Gray joined Whitehall straight from school, choosing not to go to university following the sudden death of her father. ‘She started at the bottom and crawled up by her fingernails,’ says an acquaintance. Gray had supporters – she got on well with Antonia Romeo, now permanent secretary at the Justice Department, and Olly Robbins, the onetime Brexit negotiator who is also tipped for a role under Starmer – but she was never one of the boys. She’s described as having a good sense of humour (‘She looks stern in photos but is very warm in person’), being sociable (‘she’s no monk’) and being attached to her phone (‘not sure she sleeps much’).

To some, the only surprising aspect of her move to the Labour party was that it took so long. ‘It was said that Ed [Miliband] had asked her to be chief of staff in 2010 before he went with Tim Livesey. So her political leanings aren’t a huge surprise,’ says a Whitehall figure.

If she does end up in No. 10, it’s unlikely she’ll work well with Simon Case, who was made civil service chief by Johnson. They do not, in the words of a civil servant, ‘click’. Many expect Case to jump before being pushed. There’s a rumour that Case’s predecessor the late Jeremy Heywood was also wary about Gray.  ‘They thought about getting rid of her,’ recalls one old-timer, ‘then decided she knew where too many bodies were buried.’ Her former colleagues have memories of her having ‘quite a chip on her shoulder about Oxbridge generally’. ‘She was always talking about diversity – particularly more women in roles,’ one adds.

While Labour initially cheered Gray’s recruitment, government aides were quick to question whether Starmer’s team knew quite what they were getting into. ‘You know that show “Better Call Saul”, in Whitehall it was “Better Call Sue”,’ says a former government aide of her ability to solve tricky problems. ‘She’s a street fighter and fixer of sorts,’ adds a former colleague. ‘She is really good at building empires and making connections. She’ll want her own base.’ Her base, so far, includes several shadow cabinet members. She has especially hit it off with Angela Rayner. One new colleague says Gray offers a masterclass in how to ‘manage upwards’.

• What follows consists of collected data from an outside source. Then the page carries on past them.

-- ==== Sys2Proof/Laws/Transcoder.lean ====
section
/-! SUPPORT. The laws of the Transcoder: the codes ENCODE inserts, the magic check, and everything the loop of DECODE can do
(44_transcoder.md R240 to R244). -/

namespace Sys2Proof.Machine

/-! ### ENCODE -/

/-- The codes of the content are its bits: the sentinel's twice (30_encoding.md R115, R116). -/
theorem contentCodes_flatten (enc : EncTable) (eof : Symbol) (bytes : List Byte) :
    (contentCodes enc eof bytes).flatten = bytes.flatMap fun b =>
      if b = eof then (encAt enc b).getD [] ++ (encAt enc b).getD [] else (encAt enc b).getD [] := by
  induction bytes with
  | nil => rfl
  | cons b rest ih => by_cases h : b = eof <;> simp [contentCodes, h, ← ih]

/-- The codes of the payload are its bits (30_encoding.md R116). -/
theorem payloadCodes_flatten (enc : EncTable) (eof : Symbol) (bytes : List Byte) :
    (payloadCodes enc eof bytes).flatten = payloadBits enc eof bytes := by
  simp [payloadCodes, payloadBits, contentCodes_flatten]

/-! ### The magic check -/

/-- The whole of MAGIC is there: it is consumed. -/
theorem checkMagic_of_drop {src magic : List Byte} {pos : Nat} {rest : List Byte} (h : src.drop pos = magic ++ rest) :
    checkMagic src magic pos = .ok () (pos + magic.length) := by
  induction magic generalizing pos with
  | nil => rfl
  | cons m magic ih =>
    obtain ⟨h1, h2⟩ := rd_of_drop (by simpa using h)
    simp only [checkMagic, h1, Parse.andThen_ok, if_true, ih h2, List.length_cons]
    congr 1; omega

/-- A byte other than MAGIC's is a mismatch just after it. -/
theorem checkMagic_mismatch {src good magicRest : List Byte} {m b : Byte} {pos : Nat} {rest : List Byte}
    (hb : b ≠ m) (h : src.drop pos = good ++ b :: rest) :
    checkMagic src (good ++ m :: magicRest) pos = .raised .magicMismatch (pos + good.length + 1) := by
  induction good generalizing pos with
  | nil =>
    obtain ⟨h1, -⟩ := rd_of_drop (by simpa using h)
    simp [checkMagic, h1, hb]
  | cons g good ih =>
    obtain ⟨h1, h2⟩ := rd_of_drop (by simpa using h)
    simp only [List.cons_append, checkMagic, h1, Parse.andThen_ok, if_true, ih h2, List.length_cons]
    congr 1; omega

/-- A source that ends inside MAGIC is truncated. -/
theorem checkMagic_truncated {src good magicRest : List Byte} {m : Byte} {pos : Nat} (h : src.drop pos = good) :
    checkMagic src (good ++ m :: magicRest) pos = .raised .truncated (pos + good.length) := by
  induction good generalizing pos with
  | nil => simp [checkMagic, rd_end (List.drop_eq_nil_iff.1 h)]
  | cons g good ih =>
    obtain ⟨h1, h2⟩ := rd_of_drop h
    simp only [List.cons_append, checkMagic, h1, Parse.andThen_ok, if_true, ih h2, List.length_cons]
    congr 1; omega

/-- Everything the magic check can do. -/
theorem checkMagic_cases (src magic : List Byte) (pos : Nat) :
    (∃ rest, src.drop pos = magic ++ rest ∧ checkMagic src magic pos = .ok () (pos + magic.length)) ∨
    (∃ e mid, checkMagic src magic pos = .raised e mid ∧ (e = .magicMismatch ∨ e = .truncated) ∧ pos ≤ mid ∧
      (pos ≤ src.length → mid ≤ src.length)) := by
  induction magic generalizing pos with
  | nil => exact .inl ⟨_, rfl, rfl⟩
  | cons m magic ih =>
    rcases rd_cases src pos with ⟨h1, h2⟩ | ⟨b, h1, h2, h3⟩
    · exact .inr ⟨.truncated, pos, by simp [checkMagic, h2], .inr rfl, le_refl _, id⟩
    by_cases hb : b = m
    · subst hb
      have hd : src.drop pos = b :: src.drop (pos + 1) := by
        rw [List.drop_eq_getElem_cons h2]
        congr 1
        rw [List.getElem?_eq_getElem h2] at h1
        exact Option.some.inj h1
      have he : checkMagic src (b :: magic) pos = checkMagic src magic (pos + 1) := by simp [checkMagic, h3]
      rcases ih (pos + 1) with ⟨rest, hr, hc⟩ | ⟨e, mid, hc, hk, hm, hm'⟩
      · refine .inl ⟨rest, by rw [hd, hr]; rfl, ?_⟩
        rw [he, hc, List.length_cons]
        congr 1; omega
      · exact .inr ⟨e, mid, he.trans hc, hk, by omega, fun _ => hm' h2⟩
    · exact .inr ⟨.magicMismatch, pos + 1, by simp [checkMagic, h3, hb], .inl rfl, by omega, fun _ => h2⟩

/-! ### DECODE's loop -/

/-- `t` came from `s` by extractions and appends to the sink: nothing else moved. -/
def Extracts (s t : State) : Prop :=
  ∃ out, t = { s with
    snk := s.snk ++ out, brByte := t.brByte, brNbits := t.brNbits, brValid := t.brValid, brFail := t.brFail,
    srcPos := t.srcPos }

theorem Extracts.refl (s : State) : Extracts s s := ⟨[], by simp⟩

theorem Extracts.trans {s t u : State} (h : Extracts s t) (h' : Extracts t u) : Extracts s u := by
  obtain ⟨a, ha⟩ := h
  obtain ⟨b, hb⟩ := h'
  refine ⟨a ++ b, ?_⟩
  rw [hb, ha]
  simp

theorem Extracts.extract (s : State) : Extracts s s.extract.2 := ⟨[], by
  conv_lhs => rw [extract_frame]
  simp⟩

theorem Extracts.append (s : State) (bytes : List Byte) : Extracts s (s.snkAppend bytes) := ⟨bytes, rfl⟩

/-- What the loop of DECODE leaves alone. -/
theorem decodeLoop_frame (n : Nat) (s : State) : Extracts s (decodeLoop n s).state := by
  induction n generalizing s with
  | zero => exact .extract s
  | succ n ih =>
    have h1 := Extracts.extract s
    unfold decodeLoop
    split
    · rename_i t ht; rw [ht] at h1; exact h1
    · rename_i c b t ht
      rw [ht] at h1
      split
      · exact (h1.trans (.append t [b])).trans (ih _)
      · have h2 := h1.trans (Extracts.extract t)
        split
        · rename_i u hu; rw [hu] at h2; exact h2
        · rename_i c2 b2 u hu
          rw [hu] at h2
          split
          · exact h2
          · exact (h2.trans (.append u _)).trans (ih _)
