/-- V-W10, V-X3: CLEAR flushes first, then clears OVERRUN too. -/
theorem test_clear : after (started 0x01 { table twoCodes 0x62 State.reset with
      bwPend := [true, false, true], overrun := true, width := 1, srcPos := 7 }) fun t =>
    t.snk == [0xA0] && t.statusWord == 0x002 && t.width == 0 && t.srcPos == 7 && encAt t.enc 0x61 == none := by decide +kernel

/-- V-X2: 0x10, 0x2A, 0x40 and 0xFF, one for each reserved row. -/
theorem test_reserved : ∀ op ∈ [0x10, 0x2A, 0x40, 0xFF],
    after (started op State.reset) (fun t => t.statusWord == 0x006 && t.errInfoWord == 0x0104 && t.regRead 0 == op.setWidth 32) := by
  decide +kernel

/-! Tree Builder (V-B). -/

/-- V-B1. -/
theorem test_count : after (started 0x02 (source aaab State.reset)) fun t =>
    freqAt t.freq 0x61 == 3 && freqAt t.freq 0x62 == 1 && freqAt t.freq 0x63 == 0 && t.srcPos == 4 && t.statusWord == 0x002 := by
  decide +kernel

/-- FREQ of "abracadabra". -/
def abra : FreqTable :=
  freqSet (freqSet (freqSet (freqSet (freqSet freqZero 0x61 5) 0x62 2) 0x72 2) 0x63 1) 0x64 1

/-- V-B4: the lower of two least frequent symbols. -/
theorem test_selectEof : after (started 0x03 { State.reset with freq := abra }) fun t =>
    t.eofSym == 0x63 && t.statusWord == 0x082 := by decide +kernel

/-- V-B9. -/
theorem test_selectEof_empty : after (started 0x03 { State.reset with eofSym := 0x42 }) fun t =>
    t.errInfoWord == 0x0101 && t.statusWord == 0x006 && t.eofSym == 0x42 := by decide +kernel

/-- V-B4. -/
theorem test_build : after (started 0x04 { State.reset with freq := abra }) fun t =>
    encAt t.enc 0x61 == some [true] && encAt t.enc 0x62 == some [false, false, true] &&
    encAt t.enc 0x63 == some [false, true, true] && encAt t.enc 0x64 == some [false, true, false] &&
    encAt t.enc 0x72 == some [false, false, false] && encAt t.enc 0x65 == none := by decide +kernel

/-- V-B8: a tie, the lower symbol removed first. -/
theorem test_build_tie : after (started 0x04 { State.reset with freq := freqSet (freqSet freqZero 0x10 4) 0x20 4 }) fun t =>
    encAt t.enc 0x10 == some [true] && encAt t.enc 0x20 == some [false] := by decide +kernel

/-- V-B13: "011" is CODE_DATA(0) = 6. -/
theorem test_encLookup : after (started 0x05 { table [(0x63, [false, true, true])] 0x63 State.reset with sym := 0x63 }) fun t =>
    t.codeLen == 3 && codeWindow t.code 0 == 6 && t.statusWord == 0x0AA := by decide +kernel

/-- V-B12. -/
theorem test_encLookup_none : after (started 0x05 { table twoCodes 0x62 State.reset with sym := 0x63, codeLen := 9 }) fun t =>
    t.codeLen == 0 && t.found == false && t.err == false := by decide +kernel

/-- V-B14. -/
theorem test_encSet : after (started 0x06 { State.reset with sym := 0x41, code := 5, codeLen := 3 }) fun t =>
    encAt t.enc 0x41 == some [true, false, true] && t.statusWord == 0x022 := by decide +kernel

/-- V-B16. -/
theorem test_encSet_long : after (started 0x06 { State.reset with codeLen := 2040 }) fun t =>
    t.errInfoWord == 0x0304 && t.encValid == false := by decide +kernel

/-! Bit Writer (V-W). -/

/-- V-W3: a full word is written out, the ninth bit stays. -/
theorem test_bwInsert :
    after (started 0x07 { State.resetWith ⟨8, [], 0⟩ with code := 0x1CD, codeLen := 9 }) fun t =>
      t.snk == [0xB3] && t.bwPend == [true] && t.bwStatWord == 1 := by decide +kernel

/-- V-W6. -/
theorem test_bwInsert_long : after (started 0x07 { State.reset with codeLen := 2049 }) fun t =>
    t.errInfoWord == 0x0304 && t.bwPend == [] && t.snk == [] := by decide +kernel

/-- V-W2. -/
theorem test_bwFlush : after (started 0x08 { State.reset with bwPend := [true, false, true] }) fun t =>
    t.snk == [0xA0] && t.bwStatWord == 0 && t.statusWord == 0x002 := by decide +kernel

/-- V-W8. -/
theorem test_bwFlush_empty : after (started 0x08 State.reset) fun t => t.snk == [] := by decide +kernel

/-! Table Codec (V-C). -/

/-- V-C2. -/
theorem test_slots :
    slotWrite [false] 1 = [0x40] ∧ slotWrite [true] 2 = [0x00, 0xC0] ∧
    slotWrite (List.replicate 8 true) 2 = [0x80, 0xFF] ∧ slotWrite [false, true, true] 1 = [0x70] ∧
    slotRead [0x41] = some [false, true, false, false, false, false, false] ∧
    slotRead [0x80, 0x01] = some [false, false, false, false, false, false, false, true] ∧
    slotRead [0x00] = none ∧ slotRead [0x80] = none := by decide +kernel

/-- V-C3a. -/
theorem test_writeTable : after (started 0x09 (table twoCodes 0x62 State.reset)) fun t =>
    t.snk == [0x01, 0x61, 0x40, 0x61, 0xC0, 0x62] && t.width == 1 := by decide +kernel

/-- V-C3b: the sentinel as the sole entry. -/
theorem test_writeTable_sole : after (started 0x09 (table [(0x61, [true])] 0x61 State.reset)) fun t =>
    t.snk == [0x01, 0x61, 0xC0, 0x61, 0xC0, 0x61] := by decide +kernel

/-- V-C4b. -/
theorem test_readTable : after (started 0x0A (source [0x01, 0x61, 0x40, 0x61, 0xC0, 0x62, 0x1C, 0xAA] State.reset)) fun t =>
    t.dec == [([false], 0x61), ([true], 0x62)] && t.eofSym == 0x62 && t.width == 1 && t.statusWord == 0x0C2 && t.srcPos == 6 := by
  decide +kernel

/-- V-C4h. -/
theorem test_readTable_dup :
    after (started 0x0A (source [0x01, 0x61, 0x40, 0x62, 0xC0, 0x62, 0x61, 0xC0, 0x62] State.reset)) fun t =>
      t.errInfoWord == 0x0502 && t.srcPos == 6 && t.dec == [] && t.width == 0 := by decide +kernel

/-- V-C5. -/
theorem test_decLookup : after (started 0x0B { operand [true] State.reset with
      dec := [([false], 0x61), ([true], 0x62)], decValid := true }) fun t => t.sym == 0x62 && t.found := by decide +kernel

/-- V-C5: "10" is no key. -/
theorem test_decLookup_none : after (started 0x0B { operand [true, false] State.reset with
      dec := [([false], 0x61), ([true], 0x62)], decValid := true, sym := 0x33 }) fun t => t.sym == 0x33 && t.found == false := by
  decide +kernel

/-! Bit Reader (V-D). -/

/-- After READ_TABLE and BR_START of V-D1, and `k` payload bits taken from 0xB4. -/
def readerAtB4 (k : Nat) : State :=
  { source [0x01, 0x61, 0x40, 0x62, 0xA0, 0x61, 0xE0, 0x63, 0xB4] State.reset with
    dec := [([false], 0x61), ([true, false], 0x62), ([true, true], 0x63)], decValid := true, brValid := true, brMaxlen := 2,
    srcPos := if k = 0 then 8 else 9, brByte := if k = 0 then 0 else 0xB4, brNbits := if k = 0 then 0 else 8 - k }
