-- ==== Sys2Proof/WellFormed.lean ====
section
/-! DEFINITION. Which terms are well formed: every command is (it has no operand field to be wrong), and a build of the block is
when its parameters lie in the ranges of rule R5 and meet rule R6. -/

namespace Sys2Proof

/-- Every one of the 17 commands is well formed: format C has no register numbers and no immediates (rule R74). -/
def Instr.wellFormed (_ : Instr) : Bool := true

/-- The legal ranges of rule R5, with the constraint DLV_BYTES >= MSS_MAX of rule R6. -/
def Params.legal (p : Params) : Bool :=
  decide (1 ≤ p.txSlots ∧ p.txSlots ≤ 255) &&
  decide (1 ≤ p.rxSlots ∧ p.rxSlots ≤ 255) &&
  decide (1 ≤ p.ackqDepth ∧ p.ackqDepth ≤ 255) &&
  decide (1 ≤ p.mssMax ∧ p.mssMax ≤ 65535) &&
  decide (16 ≤ p.pramBytes ∧ p.pramBytes ≤ 65536 ∧ p.pramBytes % 16 = 0) &&
  decide (p.mssMax ≤ p.dlvBytes ∧ p.dlvBytes ≤ 16777215)

end Sys2Proof
end

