-- ==== Sys2Proof/Machine/Operands.lean ====
section
/-! DEFINITION. The operands of a command: which of ARG0, ARG1 and ARG2 it takes and in what role (rule R75), and the sentinel
value the configuration registers hold (rule R35). -/

namespace Sys2Proof.Machine

/-- The role of an operand, and with it its register: a sequence number is in ARG0, a packet-RAM offset in ARG1, a byte length in
ARG2 (rule R75). -/
inductive Operand where
  | seq
  | base
  | len
  deriving DecidableEq, Repr

/-- The operands a command takes, in the order ARG0, ARG1, ARG2; it ignores the other registers (the table of rule R75). -/
def operandsOf (i : Instr) : List Operand :=
  match i with
  | .ckCrc => [.base, .len]
  | .ckEnc => [.seq, .base, .len]
  | .ckDec => [.base, .len]
  | .ckVfy => [.base, .len]
  | .txSend => [.base, .len]
  | .txAck => [.base, .len]
  | .txTick => []
  | .txRetx => []
  | .txQry => [.seq]
  | .txRst => []
  | .rxPut => [.base, .len]
  | .rxPop => []
  | .rxAckq => [.base]
  | .rxQry => [.seq]
  | .rxRst => []
  | .nop => []
  | .srst => []

/-- The sequence-number operand (rule R75). -/
def State.seqArg (s : State) : Word := s.arg0

/-- The packet-RAM offset operand, unsigned and unscaled (rule R75). -/
def State.baseArg (s : State) : Nat := s.arg1.toNat

/-- The byte-length operand, unsigned and unscaled (rule R75). -/
def State.lenArg (s : State) : Nat := s.arg2.toNat

/-- The sentinel string SENT: byte i is the i-th byte of SENT0 then SENT1, most significant first, cut to SENTLEN (rule R35). -/
def State.sentinel (s : State) : List Byte := (bytesBE32 s.sent0 ++ bytesBE32 s.sent1).take s.sentLen.toNat

/-- `IsSentinel(b)` (rule R35). -/
def State.isSentinel (s : State) (b : List Byte) : Bool := b == s.sentinel

end Sys2Proof.Machine
end

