-- ==== Sys2Proof/Machine/Rab.lean ====
section
/-! DEFINITION. The reassembly buffer: the delivery loop (rule R113), the acceptance of a valid datagram (rules R111, R112), and
the commands RX.PUT, RX.POP, RX.ACKQ, RX.QRY and RX.RST (rules R114 to R118). -/

namespace Sys2Proof.Machine

/-- Slot j of the RAB table. -/
def State.slot (s : State) (j : Nat) : Slot := s.slots.getD j Slot.empty

/-- The slot index of a sequence number, seq mod RX_SLOTS (rule R111). -/
def State.slotIndex (s : State) (seq : Word) : Nat := seq.toNat % s.params.rxSlots

/-- valid, seq, len and sent become 0; the data bytes are not touched (rules R113, R118, R51). -/
def Slot.clear (x : Slot) : Slot := { x with valid := false, seq := 0, len := 0, sent := false }

/-- The slot after an insertion: `data[0..len(p)) <- p`, the bytes beyond as they were (rule R114). -/
def Slot.insert (x : Slot) (seq : Word) (p : List Byte) (sent : Bool) : Slot :=
  { valid := true, seq := seq, len := BitVec.ofNat 16 p.length, sent := sent, data := p ++ x.data.drop p.length }

/-- The payload a valid slot holds: data[0..len) (rules R43, R113). -/
def Slot.payload (x : Slot) : List Byte := x.data.take x.len.toNat

/-- The slot at the cursor is consumed: cleared, and EXP_SEQ one further (rule R113). -/
def State.consume (s : State) : State :=
  { s with
    slots := s.slots.set (s.slotIndex s.expSeq) (s.slot (s.slotIndex s.expSeq)).clear
    expSeq := s.expSeq + 1 }

/-- One turn of the delivery loop; none where the loop ends (rule R113). The turn that consumes the sentinel enters COMPLETE, in
which the loop's condition fails. -/
def State.drainOne (s : State) : Option State :=
  let x := s.slot (s.slotIndex s.expSeq)
  if s.rabState = .buffering ∧ x.valid = true ∧ x.seq = s.expSeq then
    if x.sent then some (State.irq .rxComplete { s.consume with rabState := .complete })
    else if s.params.dlvBytes < s.dlv.length + x.len.toNat then none
    else
      some
        { s.consume with
          dlv := s.dlv ++ x.payload
          rxBytes := s.rxBytes + x.len.zeroExtend 32
          irqStatus := if x.len = 0 then s.irqStatus else s.irqStatus ||| IrqBit.dlvAvail.mask }
  else none

/-- At most `fuel` turns of the delivery loop, and how many slots they consumed. -/
def State.drainFrom (fuel : Nat) (s : State) : State × Nat :=
  match fuel with
  | 0 => (s, 0)
  | f + 1 =>
    match s.drainOne with
    | none => (s, 0)
    | some t => ((State.drainFrom f t).1, (State.drainFrom f t).2 + 1)

/-- `Drain()` (rule R113). Every turn consumes a valid slot, so as many turns as there are slots reach the loop's end. -/
def State.drain (s : State) : State × Nat := s.drainFrom s.slots.length

/-- A valid datagram enters a slot iff the transfer is not COMPLETE, it is not late, and its slot is free (rules R112, R114). -/
def State.inserts (s : State) (seq : Word) : Bool :=
  decide (s.rabState ≠ .complete ∧ ¬ seq.toNat < s.expSeq.toNat ∧ (s.slot (s.slotIndex seq)).valid = false)

/-- Ahead of the receive range, hence dropped without an acknowledgment (rules R111, R112). -/
def State.ahead (s : State) (seq : Word) : Bool :=
  decide (seq = 0xFFFFFFFF ∨ (s.rabState ≠ .complete ∧ s.expSeq.toNat + s.params.rxSlots ≤ seq.toNat))

/-- AWAITING becomes BUFFERING on the first valid datagram (rule R110). -/
def State.heard (s : State) : State :=
  { s with rabState := if s.rabState = .awaiting then .buffering else s.rabState }

/-- The acknowledgment of a valid datagram pushed onto ACKQ (rules R112, R114). -/
def State.pushAck (s : State) (seq : Word) : State :=
  State.irq .ackqAvail { s with ackq := s.ackq ++ [seq] }

/-- The datagram stored in its slot, or counted as a duplicate (rule R114). -/
def State.store (s : State) (seq : Word) (p : List Byte) : State :=
  if s.inserts seq then
    { s with slots := s.slots.set (s.slotIndex seq) ((s.slot (s.slotIndex seq)).insert seq p (s.isSentinel p)) }
  else { s with cntDup := s.cntDup + 1 }

/-- RES2 of RX.PUT: bit 0 acked, bit 1 inserted, bit 2 the sentinel, bits [15:8] the slots drained (rule R114). -/
def putFlags (acked inserted sentinel : Bool) (k : Nat) : Word :=
  (if acked then 1 else 0) + (if inserted then 2 else 0) + (if sentinel then 4 else 0) + 256 * BitVec.ofNat 32 k

/-- RX.PUT from the point where the checksum matched (rule R114); RES0 and RES1 are already written. -/
def State.acceptDatagram (s : State) (seq : Word) (p : List Byte) : Result :=
  let s := s.heard
  if s.ahead seq then
    finish .outOfRange { s with cntRange := s.cntRange + 1, res2 := putFlags false false (s.isSentinel p) 0 }
  else
    let t := ((s.pushAck seq).store seq p).drain
    finish (if s.inserts seq then .ok else .duplicate)
      { t.1 with res2 := putFlags true (s.inserts seq) (s.isSentinel p) t.2 }

/-- RX.PUT from the point where the datagram's bytes are read (rule R114). -/
def State.putDatagram (s : State) (d : List Byte) : Result :=
  let pkt := parsePacket d
  let s := s.setRes pkt.seq (BitVec.ofNat 32 (s.lenArg - 8)) 0
  if s.mss.toNat < s.lenArg - 8 then finish .framing { s with cntFraming := s.cntFraming + 1 }
  else if pkt.isValid then s.acceptDatagram pkt.seq pkt.payload
  else finish .csumMismatch { s with cntCsum := s.cntCsum + 1 }

/-- RX.PUT: a datagram arrives (rule R114). -/
def execRxPut (s : State) : Result :=
  let s := s.prologue
  if s.inRange s.baseArg s.lenArg then
    if s.ackq.length = s.params.ackqDepth then finish .ackqFull s
    else if s.lenArg < 8 then finish .framing { s with cntFraming := s.cntFraming + 1 }
    else s.memRead s.baseArg s.lenArg fun d => s.putDatagram d
  else finish .badAddr s

/-- RX.POP: deliver one byte to the application (rule R115). -/
def execRxPop (s : State) : Result :=
  let s := s.prologue
  match s.dlv with
  | [] => finish .empty s
  | b :: rest =>
    let t := { s with dlv := rest }.drain
    finish .ok (t.1.setRes (b.zeroExtend 32) 1 (BitVec.ofNat 32 t.2))

/-- RX.ACKQ: emit one acknowledgment datagram (rule R116). -/
def execRxAckq (s : State) : Result :=
  let s := s.prologue
  if s.inRange s.baseArg 4 then
    match s.ackq with
    | [] => finish .empty s
    | seq :: rest => finish .ok (({ s with ackq := rest }.memWrite s.baseArg (bytesBE32 seq)).setRes seq 4 0)
  else finish .badAddr s

/-- RX.QRY: look up a sequence number in the slot table (rule R117). -/
def execRxQry (s : State) : Result :=
  let s := s.prologue
  let x := s.slot (s.slotIndex s.seqArg)
  if x.valid = true ∧ x.seq = s.seqArg then
    finish .ok (s.setRes 1 (x.len.zeroExtend 32) (if x.sent then 1 else 0))
  else finish .ok s

/-- The receiver's half of the block as RX.RST leaves it (rules R118, R154). -/
def State.resetRab (s : State) : State :=
  { s with
    slots := s.slots.map Slot.clear
    rabState := .awaiting
    expSeq := 0
    rxBytes := 0
    dlv := []
    ackq := []
    cntFraming := 0
    cntCsum := 0
    cntDup := 0
    cntRange := 0 }

/-- RX.RST: start a new receive transfer (rule R118). -/
def execRxRst (s : State) : Result := finish .ok s.prologue.resetRab

end Sys2Proof.Machine
end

Both critics and admirers say her skill is being able to ‘speak human’, then translate it into action the civil service understands. In Whitehall, there is a joke that her answer to any problem is a ‘chat’. When faced with a tricky situation, ‘Chatty Sue’, as some former colleagues call her, would ‘sink into the sofa and use persuasion to get things done’. Such tactics were on display when Gray was spotted near the Speaker’s office on the day Keir Starmer took the opportunity of a ‘chat’ to convince Lindsay Hoyle to overturn convention to allow a Labour amendment on the tricky Gaza ceasefire vote.

There is anxiety in parts of Starmer’s circle about where her tactics might take the party. Her work preparing Labour for government is purposely being kept separate from the election campaign preparations, which are led by Starmer’s longstanding aide Morgan McSweeney. This means that many don’t know what Gray is planning – even though she will play a crucial role in appointing people in a Starmer-led Downing Street. ‘There is a lot of concern that the people who have slaved away in opposition won’t make the cut,’ says one such aide.

As for what a Gray/Starmer No. 10 would look like, Gray has told colleagues that the Lib-Con coalition is the best to learn from. She wants to move away from ‘government by WhatsApp’. She is looking at how to make mission-led government work, tying departments together with common aims.

Gray’s challenge after the general election will not just be to make a Starmer government work, but to make sure she doesn’t make too many enemies in the process. ‘A lot of my colleagues have made a judgment before she has had a chance to prove herself,’ says one Labour aide. ‘Her real job is just keeping things together until the election and surviving a lot of weird factional shit. But once she’s done that and is in No. 10, she’ll be in her natural territory and running rings around everyone.’